Tissue engineering strategies have been applied for the in vivo regeneration and in vitro modeling of musculoskeletal tissue (
Figure 1). These strategies can be classified as scaffold-based and scaffold-free approaches. The scaffold is defined as a guiding frame-work for cell functions, including adhesion, proliferation, and differentiation
[5]. Using various technologies, such as molding, electrospinning, soft lithography, and micropatterning, scaffolds made of polydimethylsiloxane, poly(2-hydroxyethyl methacrylate), elastin, collagen, and fibrin have been fabricated for musculoskeletal tissue engineering
[6][7][8][9][10][11][6,7,8,9,10,11]. Unlike the classical tissue engineering strategy, scaffold-free tissue equivalents provide a biomimetic microenvironment supporting cellular communication.
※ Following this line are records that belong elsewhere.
-- ==== Sys2Proof/Laws/State.lean ====
section
/-! SUPPORT. One lemma per field per update of State, each true by rfl. -/

namespace Sys2Proof.Machine

open Sys2Proof

variable (s : State)

@[simp] theorem State.setFlagN_pc (b : Bool) : (s.setFlagN b).pc = s.pc := rfl
@[simp] theorem State.setFlagN_sp (b : Bool) : (s.setFlagN b).sp = s.sp := rfl
@[simp] theorem State.setFlagN_a (b : Bool) : (s.setFlagN b).a = s.a := rfl
@[simp] theorem State.setFlagN_x (b : Bool) : (s.setFlagN b).x = s.x := rfl
@[simp] theorem State.setFlagN_y (b : Bool) : (s.setFlagN b).y = s.y := rfl
@[simp] theorem State.setFlagN_p (b : Bool) : (s.setFlagN b).p = { s.p with n := b } := rfl
@[simp] theorem State.setFlagN_irqPending (b : Bool) : (s.setFlagN b).irqPending = s.irqPending := rfl
@[simp] theorem State.setFlagN_nmiPending (b : Bool) : (s.setFlagN b).nmiPending = s.nmiPending := rfl
@[simp] theorem State.setFlagN_mem (b : Bool) : (s.setFlagN b).mem = s.mem := rfl
@[simp] theorem State.setFlagN_device (b : Bool) : (s.setFlagN b).device = s.device := rfl
@[simp] theorem State.setFlagN_busRead (b : Bool) (q : Word) : (s.setFlagN b).busRead q = s.busRead q := rfl
@[simp] theorem State.setFlagN_busWrite (b : Bool) (q : Word) (u : Byte) : (s.setFlagN b).busWrite q u = s.busWrite q u := rfl
@[simp] theorem State.setFlagN_byteAt (b : Bool) (q : Word) : (s.setFlagN b).byteAt q = s.byteAt q := rfl
@[simp] theorem State.setFlagN_memAfterWrite (b : Bool) (q : Word) (u : Byte) :
    (s.setFlagN b).memAfterWrite q u = s.memAfterWrite q u := rfl
@[simp] theorem State.setFlagN_haltReq (b : Bool) : (s.setFlagN b).haltReq = s.haltReq := rfl
@[simp] theorem State.setFlagN_started (b : Bool) : (s.setFlagN b).started = s.started := rfl
@[simp] theorem State.setFlagN_cfg (b : Bool) : (s.setFlagN b).cfg = s.cfg := rfl
@[simp] theorem State.setFlagN_cycles (b : Bool) : (s.setFlagN b).cycles = s.cycles := rfl
@[simp] theorem State.setFlagN_status (b : Bool) : (s.setFlagN b).status = s.status := rfl
@[simp] theorem State.setFlagN_bus (b : Bool) : (s.setFlagN b).bus = s.bus := rfl

@[simp] theorem State.setFlagV_pc (b : Bool) : (s.setFlagV b).pc = s.pc := rfl
@[simp] theorem State.setFlagV_sp (b : Bool) : (s.setFlagV b).sp = s.sp := rfl
@[simp] theorem State.setFlagV_a (b : Bool) : (s.setFlagV b).a = s.a := rfl
@[simp] theorem State.setFlagV_x (b : Bool) : (s.setFlagV b).x = s.x := rfl
@[simp] theorem State.setFlagV_y (b : Bool) : (s.setFlagV b).y = s.y := rfl
@[simp] theorem State.setFlagV_p (b : Bool) : (s.setFlagV b).p = { s.p with v := b } := rfl
@[simp] theorem State.setFlagV_irqPending (b : Bool) : (s.setFlagV b).irqPending = s.irqPending := rfl
@[simp] theorem State.setFlagV_nmiPending (b : Bool) : (s.setFlagV b).nmiPending = s.nmiPending := rfl
@[simp] theorem State.setFlagV_mem (b : Bool) : (s.setFlagV b).mem = s.mem := rfl
@[simp] theorem State.setFlagV_device (b : Bool) : (s.setFlagV b).device = s.device := rfl
@[simp] theorem State.setFlagV_busRead (b : Bool) (q : Word) : (s.setFlagV b).busRead q = s.busRead q := rfl
@[simp] theorem State.setFlagV_busWrite (b : Bool) (q : Word) (u : Byte) : (s.setFlagV b).busWrite q u = s.busWrite q u := rfl
@[simp] theorem State.setFlagV_byteAt (b : Bool) (q : Word) : (s.setFlagV b).byteAt q = s.byteAt q := rfl
@[simp] theorem State.setFlagV_memAfterWrite (b : Bool) (q : Word) (u : Byte) :
    (s.setFlagV b).memAfterWrite q u = s.memAfterWrite q u := rfl
@[simp] theorem State.setFlagV_haltReq (b : Bool) : (s.setFlagV b).haltReq = s.haltReq := rfl
@[simp] theorem State.setFlagV_started (b : Bool) : (s.setFlagV b).started = s.started := rfl
@[simp] theorem State.setFlagV_cfg (b : Bool) : (s.setFlagV b).cfg = s.cfg := rfl
@[simp] theorem State.setFlagV_cycles (b : Bool) : (s.setFlagV b).cycles = s.cycles := rfl
@[simp] theorem State.setFlagV_status (b : Bool) : (s.setFlagV b).status = s.status := rfl
@[simp] theorem State.setFlagV_bus (b : Bool) : (s.setFlagV b).bus = s.bus := rfl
Based on cell-sheet engineering and pellet/aggregate/spheroid culture platforms, the physiological and functional features of musculoskeletal tissue have been recapitulated in vitro
[12][13][12,13]. Studies on vascularization and innervation in musculoskeletal tissue have also been reported using scaffold-free implants
[14]. By stimulating the innate regenerative capacity of native tissue, tissue-engineered constructs have shown substitutional potential. However, recapitulating the three-dimensional organ structure and complex heterogeneity of the tissue microenvironment using conventional tissue engineering approaches is difficult because of the intrinsic inability to precisely define the spatial distribution of cells
[15].
Figure 1. Musculoskeletal tissue derived decellularized extracellular matrix (dECM) bioink preparation and its applications in 3D bioprinting-based musculoskeletal tissue engineering.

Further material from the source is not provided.